» Work item
Set out exactly, line by line, the stretch of data below that begins at the line containing "-- ==== Sys2Proof/Machine/Arith.lean" and ends at the line containing "once its multiplier", with both ends kept.

» Recorded information
╭──
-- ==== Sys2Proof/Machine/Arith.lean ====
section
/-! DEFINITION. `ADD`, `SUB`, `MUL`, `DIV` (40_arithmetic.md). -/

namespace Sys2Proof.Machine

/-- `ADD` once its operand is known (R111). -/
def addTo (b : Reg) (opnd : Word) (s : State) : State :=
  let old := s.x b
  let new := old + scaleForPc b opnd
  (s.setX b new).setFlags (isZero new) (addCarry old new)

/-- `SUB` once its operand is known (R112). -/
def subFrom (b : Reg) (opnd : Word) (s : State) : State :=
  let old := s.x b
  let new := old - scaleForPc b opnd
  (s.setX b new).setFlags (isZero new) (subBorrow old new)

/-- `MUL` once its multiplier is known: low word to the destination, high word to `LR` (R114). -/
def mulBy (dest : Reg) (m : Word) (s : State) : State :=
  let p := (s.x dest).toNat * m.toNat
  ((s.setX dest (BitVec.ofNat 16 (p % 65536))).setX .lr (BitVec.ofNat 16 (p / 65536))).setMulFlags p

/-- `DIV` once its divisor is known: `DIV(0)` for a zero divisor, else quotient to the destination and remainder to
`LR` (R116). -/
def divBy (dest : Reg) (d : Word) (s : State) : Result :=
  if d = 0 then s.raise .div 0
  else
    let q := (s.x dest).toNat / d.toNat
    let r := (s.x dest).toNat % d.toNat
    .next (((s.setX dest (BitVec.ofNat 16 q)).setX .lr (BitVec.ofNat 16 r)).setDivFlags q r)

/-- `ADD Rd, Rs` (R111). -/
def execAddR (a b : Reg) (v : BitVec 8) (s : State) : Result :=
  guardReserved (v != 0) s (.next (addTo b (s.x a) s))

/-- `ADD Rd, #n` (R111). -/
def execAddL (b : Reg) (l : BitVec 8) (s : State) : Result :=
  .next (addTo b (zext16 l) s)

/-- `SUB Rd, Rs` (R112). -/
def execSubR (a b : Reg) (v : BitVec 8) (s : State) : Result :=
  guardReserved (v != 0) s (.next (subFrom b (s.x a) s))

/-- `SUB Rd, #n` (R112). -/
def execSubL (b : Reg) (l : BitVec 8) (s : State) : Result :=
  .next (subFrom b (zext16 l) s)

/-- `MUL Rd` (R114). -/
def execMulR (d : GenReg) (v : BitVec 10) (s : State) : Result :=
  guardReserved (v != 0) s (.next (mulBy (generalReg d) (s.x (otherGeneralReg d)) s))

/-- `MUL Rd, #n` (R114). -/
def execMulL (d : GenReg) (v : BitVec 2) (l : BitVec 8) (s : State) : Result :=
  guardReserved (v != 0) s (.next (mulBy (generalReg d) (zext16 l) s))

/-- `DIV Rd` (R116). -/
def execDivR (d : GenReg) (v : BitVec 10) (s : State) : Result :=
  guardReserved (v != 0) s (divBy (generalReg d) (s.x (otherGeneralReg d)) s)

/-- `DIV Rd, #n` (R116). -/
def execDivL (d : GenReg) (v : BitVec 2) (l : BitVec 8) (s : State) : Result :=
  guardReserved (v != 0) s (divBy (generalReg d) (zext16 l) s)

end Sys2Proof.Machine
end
╰──
╭──
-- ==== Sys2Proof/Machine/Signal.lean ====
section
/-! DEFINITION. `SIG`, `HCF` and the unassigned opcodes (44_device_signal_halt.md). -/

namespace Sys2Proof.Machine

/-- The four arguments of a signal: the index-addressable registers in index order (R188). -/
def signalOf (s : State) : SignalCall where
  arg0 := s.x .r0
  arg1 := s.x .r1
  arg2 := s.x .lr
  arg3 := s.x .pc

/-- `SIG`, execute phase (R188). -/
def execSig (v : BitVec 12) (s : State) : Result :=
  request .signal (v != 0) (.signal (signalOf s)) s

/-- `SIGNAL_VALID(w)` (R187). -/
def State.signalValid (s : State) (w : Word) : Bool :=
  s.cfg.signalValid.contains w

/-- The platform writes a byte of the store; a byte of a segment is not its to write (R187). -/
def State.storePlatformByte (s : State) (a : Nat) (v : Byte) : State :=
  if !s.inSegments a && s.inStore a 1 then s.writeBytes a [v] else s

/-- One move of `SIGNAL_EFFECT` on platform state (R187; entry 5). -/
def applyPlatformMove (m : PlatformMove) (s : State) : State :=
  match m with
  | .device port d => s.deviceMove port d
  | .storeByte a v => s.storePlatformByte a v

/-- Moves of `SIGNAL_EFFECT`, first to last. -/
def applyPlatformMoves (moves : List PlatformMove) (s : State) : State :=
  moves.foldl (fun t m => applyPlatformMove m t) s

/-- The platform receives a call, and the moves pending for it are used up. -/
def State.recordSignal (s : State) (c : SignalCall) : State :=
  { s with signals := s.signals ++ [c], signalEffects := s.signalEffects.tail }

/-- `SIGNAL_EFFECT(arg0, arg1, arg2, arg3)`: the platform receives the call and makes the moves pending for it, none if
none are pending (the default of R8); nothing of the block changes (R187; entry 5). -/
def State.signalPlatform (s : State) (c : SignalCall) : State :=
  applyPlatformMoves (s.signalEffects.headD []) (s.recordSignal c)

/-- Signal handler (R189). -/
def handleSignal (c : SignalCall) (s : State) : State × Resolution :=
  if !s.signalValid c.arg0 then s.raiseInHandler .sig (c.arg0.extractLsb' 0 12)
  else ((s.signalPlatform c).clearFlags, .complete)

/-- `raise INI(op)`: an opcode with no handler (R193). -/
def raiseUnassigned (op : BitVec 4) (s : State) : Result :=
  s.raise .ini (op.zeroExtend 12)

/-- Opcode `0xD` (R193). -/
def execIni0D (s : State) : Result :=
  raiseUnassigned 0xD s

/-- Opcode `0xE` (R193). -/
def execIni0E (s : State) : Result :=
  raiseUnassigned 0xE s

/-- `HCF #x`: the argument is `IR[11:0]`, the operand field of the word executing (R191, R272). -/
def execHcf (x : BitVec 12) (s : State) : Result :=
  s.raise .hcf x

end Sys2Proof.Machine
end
╰──
» Answer to the problem
-- ==== Sys2Proof/Machine/Arith.lean ====
section
/-! DEFINITION. `ADD`, `SUB`, `MUL`, `DIV` (40_arithmetic.md). -/

namespace Sys2Proof.Machine

/-- `ADD` once its operand is known (R111). -/
def addTo (b : Reg) (opnd : Word) (s : State) : State :=
  let old := s.x b
  let new := old + scaleForPc b opnd
  (s.setX b new).setFlags (isZero new) (addCarry old new)

/-- `SUB` once its operand is known (R112). -/
def subFrom (b : Reg) (opnd : Word) (s : State) : State :=
  let old := s.x b
  let new := old - scaleForPc b opnd
  (s.setX b new).setFlags (isZero new) (subBorrow old new)

/-- `MUL` once its multiplier is known: low word to the destination, high word to `LR` (R114). -/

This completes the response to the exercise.